As to Count II, the referee recommended that Smith be found guilty of violating rules 4-1.3 (diligence); 4-1.4 (communication with client); 4-1.16 (declining or terminating representation); 4-3.2 (expediting litigation); and 4-8.4(a) (a lawyer shall not violate or attempt to violate the Rules of Professional Conduct).

Count III. On August 10, 2000, Smith issued a check for $100 to satisfy a bill from her phone answering service. The check was returned for insufficient funds twice. Smith ultimately repaid the $100 to the answering company. However, Smith was not able to arrange a payment plan for the additional service charges of $112.50. Smith's description of her difficulties working with the company to pay the additional service charges was corroborated by the Bar's investigator, who also found it difficult working with the complaining company. Therefore, the referee found that no particular significance should attach for Smith's failure to pay the additional service charges. However, for writing the check that was returned, the referee recommended that Smith be found guilty of violating rule 4-8.4(c) (a lawyer shall not engage in conduct involving dishonesty, fraud, deceit, or misrepresentation).

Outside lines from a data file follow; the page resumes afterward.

-- ==== Sys2Proof/Laws/Access.lean ====
section
/-! SUPPORT. The bus operations computed, access by access: one lemma for each outcome of R180 and R181. -/

namespace Sys2Proof.Machine

theorem laneLow_byte (v : Byte) : laneLow (v.setWidth 64) = v := by simp [laneLow]

variable {P : Params} {E : Env} {b : Block} {A : Mode} {off : Nat} {n : Width} {v : DWord}

theorem mmioRead_denied (h : E.priv.rank < A.rank) : mmioRead P E b A off n = some (0, [.privilegeDenied]) := by
  simp [mmioRead, h]

theorem mmioWrite_denied (h : E.priv.rank < A.rank) : mmioWrite P E b A off n v = some (b, [.privilegeDenied]) := by
  simp [mmioWrite, h]

theorem mmioRead_misaligned (h : A.rank ≤ E.priv.rank) (ho : off % n.bytes ≠ 0) :
    mmioRead P E b A off n = some (0, [.misalignedAccess]) := by
  simp [mmioRead, h, ho]

theorem mmioWrite_misaligned (h : A.rank ≤ E.priv.rank) (ho : off % n.bytes ≠ 0) :
    mmioWrite P E b A off n v = some (b, [.misalignedAccess]) := by
  simp [mmioWrite, h, ho]

theorem mmioRead_ctrl (h : A.rank ≤ E.priv.rank) (ho : off % n.bytes = 0) (hl : off < 0x1000) :
    mmioRead P E b A off n = ctrlRead P b A off n := by
  simp [mmioRead, h, ho, hl]

theorem mmioWrite_ctrl (h : A.rank ≤ E.priv.rank) (ho : off % n.bytes = 0) (hl : off < 0x1000) :
    mmioWrite P E b A off n v = ctrlWrite P b A off n v := by
  simp [mmioWrite, h, ho, hl]

theorem mmioRead_perIrq (h : A.rank ≤ E.priv.rank) (ho : off % n.bytes = 0) (hl : 0x1000 ≤ off) :
    mmioRead P E b A off n = some (lanesRead P b A n.bytes off) := by
  simp [mmioRead, h, ho, show ¬ off < 4096 by omega]

theorem mmioWrite_perIrq (h : A.rank ≤ E.priv.rank) (ho : off % n.bytes = 0) (hl : 0x1000 ≤ off) :
    mmioWrite P E b A off n v = some (lanesWrite P E A n.bytes b off v) := by
  simp [mmioWrite, h, ho, show ¬ off < 4096 by omega]

/-- A byte read of the per-IRQ region. -/
theorem mmioRead_byte (h : A.rank ≤ E.priv.rank) (hl : 0x1000 ≤ off) :
    mmioRead P E b A off .b = some ((byteRead P b A off).1.setWidth 64, (byteRead P b A off).2) := by
  rw [mmioRead_perIrq h (by simp [Width.bytes, Nat.mod_one]) hl]
  simp [Width.bytes, lanesRead, laneJoin]

/-- A byte write of the per-IRQ region. -/
theorem mmioWrite_byte (h : A.rank ≤ E.priv.rank) (hl : 0x1000 ≤ off) (w : Byte) :
    mmioWrite P E b A off .b (w.setWidth 64) = some (byteWrite P E A b off w) := by
  rw [mmioWrite_perIrq h (by simp [Width.bytes, Nat.mod_one]) hl]
  simp [Width.bytes, lanesWrite, laneLow_byte]

/-- A 4-byte read of a control register. -/
theorem mmioRead_reg (h : A.rank ≤ E.priv.rank) (r : CtrlReg) :
    mmioRead P E b A r.offset .w = ctrlRead P b A r.offset .w :=
  mmioRead_ctrl h (ctrlOffset_aligned r) (ctrlOffset_lt r)

/-- A 4-byte write of a control register. -/
theorem mmioWrite_reg (h : A.rank ≤ E.priv.rank) (r : CtrlReg) :
    mmioWrite P E b A r.offset .w v = ctrlWrite P b A r.offset .w v :=
  mmioWrite_ctrl h (ctrlOffset_aligned r) (ctrlOffset_lt r)

/-- The byte steps of a missing IRQ (R203). -/
theorem byteRead_missing (h : P.numSources ≤ irqOf off) : byteRead P b A off = (0, [.invalidIrq]) := by
  simp [byteRead, h]

theorem byteWrite_missing (h : P.numSources ≤ irqOf off) (w : Byte) : byteWrite P E A b off w = (b, [.invalidIrq]) := by
  simp [byteWrite, h]

theorem visible_iff : visible P b A off = true ↔ (effMode P b off).rank ≤ A.rank := by simp [visible]

/-- The byte steps of an invisible IRQ (R163). -/
theorem byteRead_invisible (hi : irqOf off < P.numSources) (h : A.rank < (effMode P b (irqOf off)).rank) :
    byteRead P b A off = (0, []) := by
  simp [byteRead, visible, hi, h]

theorem byteWrite_invisible (hi : irqOf off < P.numSources) (h : A.rank < (effMode P b (irqOf off)).rank) (w : Byte) :
    byteWrite P E A b off w = (b, []) := by
  simp [byteWrite, visible, hi, h]

section Visible
variable {i : Nat} (hi : i < P.numSources) (h : (effMode P b i).rank ≤ A.rank)
include hi h

theorem byteRead_ip : byteRead P b A (irqOff i 0) = (getPending b i, []) := by simp [byteRead, visible, hi, h]
theorem byteRead_ie : byteRead P b A (irqOff i 1) = (getEnable b i, []) := by simp [byteRead, visible, hi, h]
theorem byteRead_attr : byteRead P b A (irqOff i 2) = (getAttr b i, []) := by simp [byteRead, visible, hi, h]
theorem byteRead_ctl : byteRead P b A (irqOff i 3) = (getCtl P b i, []) := by simp [byteRead, visible, hi, h]
theorem byteWrite_ip (w : Byte) : byteWrite P E A b (irqOff i 0) w = (setPending P E b i w, []) := by
  simp [byteWrite, visible, hi, h]
theorem byteWrite_ie (w : Byte) : byteWrite P E A b (irqOff i 1) w = (setEnable P E b i w, []) := by
  simp [byteWrite, visible, hi, h]
theorem byteWrite_attr (w : Byte) : byteWrite P E A b (irqOff i 2) w = (setAttr P E b i w, []) := by
  simp [byteWrite, visible, hi, h]
theorem byteWrite_ctl (w : Byte) : byteWrite P E A b (irqOff i 3) w = (setCtl P E b i w, []) := by
  simp [byteWrite, visible, hi, h]
end Visible

/-- A byte read through a usable view, as an outcome. -/
theorem busRead_byte {s : State} (h : viewUsable s A) (hl : 0x1000 ≤ off) :
    busRead A off .b s =
      .next (s.complete s.blk (.data .b ((byteRead s.params s.blk A off).1.setWidth 64)) (byteRead s.params s.blk A off).2) :=
  busRead_eq h.1 h.2.1 (mmioRead_byte h.2.2 hl)

/-- A byte write through a usable view, as an outcome. -/
theorem busWrite_byte {s : State} (h : viewUsable s A) (hl : 0x1000 ≤ off) (w : Byte) :
    busWrite A off .b (w.setWidth 64) s =
      .next (s.complete (byteWrite s.params s.env A s.blk off w).1 .nothing (byteWrite s.params s.env A s.blk off w).2) :=
  busWrite_eq h.1 h.2.1 (mmioWrite_byte h.2.2 hl w)

end Sys2Proof.Machine
end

In considering a disciplinary recommendation, the referee found the aggravating factors of (1) pattern of misconduct and (2) multiple offenses. Further, the referee found that Smith exhibited a pattern of excuse-making and blame-shifting which suggested that these types of transgressions could happen again unless there was specific training and supervision by more experienced lawyers or mentors.